### Work instructions
Give back an exact copy of the lines in the records below, from the line that has "def result (o" through the line that has "theorem test_fmul : fmul", and nothing besides.

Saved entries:
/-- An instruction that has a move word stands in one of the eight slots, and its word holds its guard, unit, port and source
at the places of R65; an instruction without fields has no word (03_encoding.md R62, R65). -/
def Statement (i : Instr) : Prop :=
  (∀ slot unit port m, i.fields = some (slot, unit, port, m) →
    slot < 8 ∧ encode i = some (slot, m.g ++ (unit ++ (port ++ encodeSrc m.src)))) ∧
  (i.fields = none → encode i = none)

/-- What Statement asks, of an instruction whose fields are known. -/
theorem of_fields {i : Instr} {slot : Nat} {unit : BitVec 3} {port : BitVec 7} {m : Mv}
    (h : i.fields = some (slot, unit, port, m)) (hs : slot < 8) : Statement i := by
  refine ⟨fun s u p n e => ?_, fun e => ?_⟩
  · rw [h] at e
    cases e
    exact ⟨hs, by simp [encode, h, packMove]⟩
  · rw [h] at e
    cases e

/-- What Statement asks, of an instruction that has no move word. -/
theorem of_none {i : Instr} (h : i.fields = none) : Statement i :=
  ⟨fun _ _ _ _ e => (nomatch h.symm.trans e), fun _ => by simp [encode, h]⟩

---

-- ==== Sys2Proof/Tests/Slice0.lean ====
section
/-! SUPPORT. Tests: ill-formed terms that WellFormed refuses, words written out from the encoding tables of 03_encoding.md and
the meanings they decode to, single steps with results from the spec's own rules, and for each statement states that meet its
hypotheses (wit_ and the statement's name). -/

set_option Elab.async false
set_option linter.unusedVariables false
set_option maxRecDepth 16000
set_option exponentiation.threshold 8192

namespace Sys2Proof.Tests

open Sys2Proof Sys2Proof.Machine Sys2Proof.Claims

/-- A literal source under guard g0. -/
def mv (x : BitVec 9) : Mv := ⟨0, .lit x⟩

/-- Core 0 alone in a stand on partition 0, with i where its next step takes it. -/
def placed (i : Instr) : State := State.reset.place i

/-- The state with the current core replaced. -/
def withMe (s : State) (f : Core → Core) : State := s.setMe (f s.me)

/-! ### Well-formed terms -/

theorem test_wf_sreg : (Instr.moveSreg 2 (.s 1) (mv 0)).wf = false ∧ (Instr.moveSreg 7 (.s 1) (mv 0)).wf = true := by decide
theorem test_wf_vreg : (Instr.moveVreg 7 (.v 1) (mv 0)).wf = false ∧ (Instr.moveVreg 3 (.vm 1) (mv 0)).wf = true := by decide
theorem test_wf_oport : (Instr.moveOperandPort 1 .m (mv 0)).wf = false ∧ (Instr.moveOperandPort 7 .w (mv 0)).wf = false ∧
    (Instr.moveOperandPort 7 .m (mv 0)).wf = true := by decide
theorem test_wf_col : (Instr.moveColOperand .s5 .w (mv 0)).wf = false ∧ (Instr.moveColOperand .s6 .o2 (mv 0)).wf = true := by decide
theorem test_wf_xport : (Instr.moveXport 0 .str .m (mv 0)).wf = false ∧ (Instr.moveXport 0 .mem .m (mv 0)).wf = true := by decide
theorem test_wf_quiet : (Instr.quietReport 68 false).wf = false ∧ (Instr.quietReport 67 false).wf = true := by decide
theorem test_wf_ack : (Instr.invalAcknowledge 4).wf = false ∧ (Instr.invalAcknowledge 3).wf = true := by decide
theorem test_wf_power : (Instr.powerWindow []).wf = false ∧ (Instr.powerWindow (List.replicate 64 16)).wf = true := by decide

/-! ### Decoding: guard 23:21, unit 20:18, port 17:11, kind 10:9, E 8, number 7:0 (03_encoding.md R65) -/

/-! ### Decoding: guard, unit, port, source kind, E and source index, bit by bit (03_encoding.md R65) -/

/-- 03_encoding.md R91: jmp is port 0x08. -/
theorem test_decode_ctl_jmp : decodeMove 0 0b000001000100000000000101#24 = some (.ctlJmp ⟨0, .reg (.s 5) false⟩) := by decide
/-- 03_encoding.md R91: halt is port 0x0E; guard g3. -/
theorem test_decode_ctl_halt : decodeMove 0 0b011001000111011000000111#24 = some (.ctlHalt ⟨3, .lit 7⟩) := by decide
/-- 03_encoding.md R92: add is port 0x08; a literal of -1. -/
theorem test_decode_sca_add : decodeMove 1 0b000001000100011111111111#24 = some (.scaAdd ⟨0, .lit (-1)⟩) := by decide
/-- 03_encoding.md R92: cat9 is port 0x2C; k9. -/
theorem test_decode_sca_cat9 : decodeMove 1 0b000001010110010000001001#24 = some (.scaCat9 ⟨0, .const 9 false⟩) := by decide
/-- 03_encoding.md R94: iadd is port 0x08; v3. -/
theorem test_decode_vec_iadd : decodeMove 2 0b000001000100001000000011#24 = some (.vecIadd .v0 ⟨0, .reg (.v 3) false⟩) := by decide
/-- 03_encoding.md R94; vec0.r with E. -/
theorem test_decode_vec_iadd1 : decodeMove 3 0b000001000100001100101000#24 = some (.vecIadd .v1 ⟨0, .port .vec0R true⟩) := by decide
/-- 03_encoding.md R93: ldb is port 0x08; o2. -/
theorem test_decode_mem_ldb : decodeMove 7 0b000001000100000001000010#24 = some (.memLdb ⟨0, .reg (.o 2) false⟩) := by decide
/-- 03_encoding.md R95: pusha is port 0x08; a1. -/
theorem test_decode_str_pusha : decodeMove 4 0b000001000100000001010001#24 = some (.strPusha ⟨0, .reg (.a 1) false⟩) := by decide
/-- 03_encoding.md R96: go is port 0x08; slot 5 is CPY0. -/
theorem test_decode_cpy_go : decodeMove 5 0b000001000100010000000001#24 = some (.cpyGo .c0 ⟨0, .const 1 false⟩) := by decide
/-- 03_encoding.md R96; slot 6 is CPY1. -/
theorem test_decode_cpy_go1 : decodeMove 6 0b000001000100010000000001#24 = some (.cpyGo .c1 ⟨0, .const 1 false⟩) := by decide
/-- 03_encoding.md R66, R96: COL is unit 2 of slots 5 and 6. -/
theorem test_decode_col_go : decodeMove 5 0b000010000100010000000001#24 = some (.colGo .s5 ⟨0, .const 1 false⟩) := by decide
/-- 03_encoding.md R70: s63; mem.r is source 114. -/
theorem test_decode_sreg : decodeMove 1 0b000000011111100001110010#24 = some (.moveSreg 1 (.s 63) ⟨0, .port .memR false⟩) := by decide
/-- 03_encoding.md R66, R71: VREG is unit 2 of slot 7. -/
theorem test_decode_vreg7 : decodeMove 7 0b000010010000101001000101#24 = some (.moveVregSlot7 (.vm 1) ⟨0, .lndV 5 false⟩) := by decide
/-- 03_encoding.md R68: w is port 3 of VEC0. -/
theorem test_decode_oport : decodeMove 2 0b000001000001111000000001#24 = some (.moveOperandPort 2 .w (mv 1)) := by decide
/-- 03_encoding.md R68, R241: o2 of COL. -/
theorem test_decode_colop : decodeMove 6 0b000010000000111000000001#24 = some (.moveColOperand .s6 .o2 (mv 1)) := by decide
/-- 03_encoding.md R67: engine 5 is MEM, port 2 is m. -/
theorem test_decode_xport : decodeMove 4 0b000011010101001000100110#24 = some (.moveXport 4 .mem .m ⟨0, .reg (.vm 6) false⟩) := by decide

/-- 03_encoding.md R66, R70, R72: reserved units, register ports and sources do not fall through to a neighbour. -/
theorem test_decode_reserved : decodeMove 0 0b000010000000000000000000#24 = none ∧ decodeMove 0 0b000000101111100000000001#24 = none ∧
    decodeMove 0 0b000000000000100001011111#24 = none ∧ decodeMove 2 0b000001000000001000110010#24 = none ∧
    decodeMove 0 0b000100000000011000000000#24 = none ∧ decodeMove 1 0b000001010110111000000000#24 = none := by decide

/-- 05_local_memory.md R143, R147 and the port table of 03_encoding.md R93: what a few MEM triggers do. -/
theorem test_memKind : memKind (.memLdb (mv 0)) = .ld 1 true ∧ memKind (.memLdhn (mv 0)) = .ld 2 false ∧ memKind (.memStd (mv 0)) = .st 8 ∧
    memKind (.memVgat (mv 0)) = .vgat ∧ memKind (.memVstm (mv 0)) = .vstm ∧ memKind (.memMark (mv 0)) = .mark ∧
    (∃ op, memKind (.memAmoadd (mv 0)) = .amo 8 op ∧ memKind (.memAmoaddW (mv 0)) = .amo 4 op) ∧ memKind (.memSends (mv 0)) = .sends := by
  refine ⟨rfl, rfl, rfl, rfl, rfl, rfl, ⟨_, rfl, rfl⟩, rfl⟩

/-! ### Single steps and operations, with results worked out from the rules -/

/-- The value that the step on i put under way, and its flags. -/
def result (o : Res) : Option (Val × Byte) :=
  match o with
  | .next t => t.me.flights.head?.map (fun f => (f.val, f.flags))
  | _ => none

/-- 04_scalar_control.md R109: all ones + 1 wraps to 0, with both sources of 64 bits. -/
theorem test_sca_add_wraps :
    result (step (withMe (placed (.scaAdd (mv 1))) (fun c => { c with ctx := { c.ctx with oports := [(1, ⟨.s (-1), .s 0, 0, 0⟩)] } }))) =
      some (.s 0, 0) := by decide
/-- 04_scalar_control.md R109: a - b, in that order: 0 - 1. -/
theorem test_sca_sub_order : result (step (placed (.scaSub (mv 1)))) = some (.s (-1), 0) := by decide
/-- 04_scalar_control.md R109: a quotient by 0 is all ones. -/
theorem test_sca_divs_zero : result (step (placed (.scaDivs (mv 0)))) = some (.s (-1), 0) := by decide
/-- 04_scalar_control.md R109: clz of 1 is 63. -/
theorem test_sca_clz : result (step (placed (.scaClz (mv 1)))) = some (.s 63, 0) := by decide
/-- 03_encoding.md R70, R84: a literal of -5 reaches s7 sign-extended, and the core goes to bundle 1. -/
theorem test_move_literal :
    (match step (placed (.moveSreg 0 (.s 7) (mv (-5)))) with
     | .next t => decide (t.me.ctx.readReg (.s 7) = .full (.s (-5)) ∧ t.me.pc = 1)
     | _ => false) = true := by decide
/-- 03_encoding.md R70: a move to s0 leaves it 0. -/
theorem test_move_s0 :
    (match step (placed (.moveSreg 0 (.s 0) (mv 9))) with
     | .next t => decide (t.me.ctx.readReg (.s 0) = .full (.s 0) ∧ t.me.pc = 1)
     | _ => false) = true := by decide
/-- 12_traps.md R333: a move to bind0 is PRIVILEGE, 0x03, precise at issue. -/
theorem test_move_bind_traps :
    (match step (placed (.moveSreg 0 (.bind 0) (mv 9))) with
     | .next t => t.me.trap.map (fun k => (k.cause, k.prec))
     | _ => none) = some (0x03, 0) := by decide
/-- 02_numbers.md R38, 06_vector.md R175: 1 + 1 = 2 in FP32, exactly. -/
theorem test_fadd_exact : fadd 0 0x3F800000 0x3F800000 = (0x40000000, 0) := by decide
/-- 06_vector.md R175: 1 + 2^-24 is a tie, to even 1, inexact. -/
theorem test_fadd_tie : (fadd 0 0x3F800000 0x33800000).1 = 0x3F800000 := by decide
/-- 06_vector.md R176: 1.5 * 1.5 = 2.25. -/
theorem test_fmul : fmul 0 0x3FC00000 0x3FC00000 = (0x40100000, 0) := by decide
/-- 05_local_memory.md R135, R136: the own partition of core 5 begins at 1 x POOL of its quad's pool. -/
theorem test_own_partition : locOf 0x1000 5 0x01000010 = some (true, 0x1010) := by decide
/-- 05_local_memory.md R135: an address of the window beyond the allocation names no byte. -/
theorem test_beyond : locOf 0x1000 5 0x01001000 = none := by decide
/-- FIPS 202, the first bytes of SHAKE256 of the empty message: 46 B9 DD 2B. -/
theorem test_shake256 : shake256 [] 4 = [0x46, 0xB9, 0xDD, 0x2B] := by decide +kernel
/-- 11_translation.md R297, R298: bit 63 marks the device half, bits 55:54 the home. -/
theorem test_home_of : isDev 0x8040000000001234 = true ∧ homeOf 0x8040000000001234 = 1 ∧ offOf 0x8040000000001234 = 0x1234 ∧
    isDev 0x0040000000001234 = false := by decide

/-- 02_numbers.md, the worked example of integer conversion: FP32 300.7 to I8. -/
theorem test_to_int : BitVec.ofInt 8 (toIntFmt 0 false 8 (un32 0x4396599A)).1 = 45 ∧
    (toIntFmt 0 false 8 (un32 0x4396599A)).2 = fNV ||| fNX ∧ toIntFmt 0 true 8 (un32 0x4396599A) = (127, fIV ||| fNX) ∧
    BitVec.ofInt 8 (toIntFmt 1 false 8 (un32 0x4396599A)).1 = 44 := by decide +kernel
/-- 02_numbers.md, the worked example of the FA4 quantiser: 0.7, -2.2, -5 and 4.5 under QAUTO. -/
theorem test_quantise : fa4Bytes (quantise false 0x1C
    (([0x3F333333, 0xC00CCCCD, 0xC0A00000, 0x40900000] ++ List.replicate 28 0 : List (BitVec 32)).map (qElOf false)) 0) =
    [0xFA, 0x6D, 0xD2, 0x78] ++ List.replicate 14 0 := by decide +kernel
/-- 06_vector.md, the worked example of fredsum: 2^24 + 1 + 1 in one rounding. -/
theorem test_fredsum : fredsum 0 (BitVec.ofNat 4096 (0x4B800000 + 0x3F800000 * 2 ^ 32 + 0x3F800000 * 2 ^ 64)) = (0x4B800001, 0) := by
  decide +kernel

### Result for this task
def result (o : Res) : Option (Val × Byte) :=
  match o with
  | .next t => t.me.flights.head?.map (fun f => (f.val, f.flags))
  | _ => none

/-- 04_scalar_control.md R109: all ones + 1 wraps to 0, with both sources of 64 bits. -/
theorem test_sca_add_wraps :
    result (step (withMe (placed (.scaAdd (mv 1))) (fun c => { c with ctx := { c.ctx with oports := [(1, ⟨.s (-1), .s 0, 0, 0⟩)] } }))) =
      some (.s 0, 0) := by decide
/-- 04_scalar_control.md R109: a - b, in that order: 0 - 1. -/
theorem test_sca_sub_order : result (step (placed (.scaSub (mv 1)))) = some (.s (-1), 0) := by decide
/-- 04_scalar_control.md R109: a quotient by 0 is all ones. -/
theorem test_sca_divs_zero : result (step (placed (.scaDivs (mv 0)))) = some (.s (-1), 0) := by decide
/-- 04_scalar_control.md R109: clz of 1 is 63. -/
theorem test_sca_clz : result (step (placed (.scaClz (mv 1)))) = some (.s 63, 0) := by decide
/-- 03_encoding.md R70, R84: a literal of -5 reaches s7 sign-extended, and the core goes to bundle 1. -/
theorem test_move_literal :
    (match step (placed (.moveSreg 0 (.s 7) (mv (-5)))) with
     | .next t => decide (t.me.ctx.readReg (.s 7) = .full (.s (-5)) ∧ t.me.pc = 1)
     | _ => false) = true := by decide
/-- 03_encoding.md R70: a move to s0 leaves it 0. -/
theorem test_move_s0 :
    (match step (placed (.moveSreg 0 (.s 0) (mv 9))) with
     | .next t => decide (t.me.ctx.readReg (.s 0) = .full (.s 0) ∧ t.me.pc = 1)
     | _ => false) = true := by decide
/-- 12_traps.md R333: a move to bind0 is PRIVILEGE, 0x03, precise at issue. -/
theorem test_move_bind_traps :
    (match step (placed (.moveSreg 0 (.bind 0) (mv 9))) with
     | .next t => t.me.trap.map (fun k => (k.cause, k.prec))
     | _ => none) = some (0x03, 0) := by decide
/-- 02_numbers.md R38, 06_vector.md R175: 1 + 1 = 2 in FP32, exactly. -/
theorem test_fadd_exact : fadd 0 0x3F800000 0x3F800000 = (0x40000000, 0) := by decide
/-- 06_vector.md R175: 1 + 2^-24 is a tie, to even 1, inexact. -/
theorem test_fadd_tie : (fadd 0 0x3F800000 0x33800000).1 = 0x3F800000 := by decide
/-- 06_vector.md R176: 1.5 * 1.5 = 2.25. -/
theorem test_fmul : fmul 0 0x3FC00000 0x3FC00000 = (0x40100000, 0) := by decide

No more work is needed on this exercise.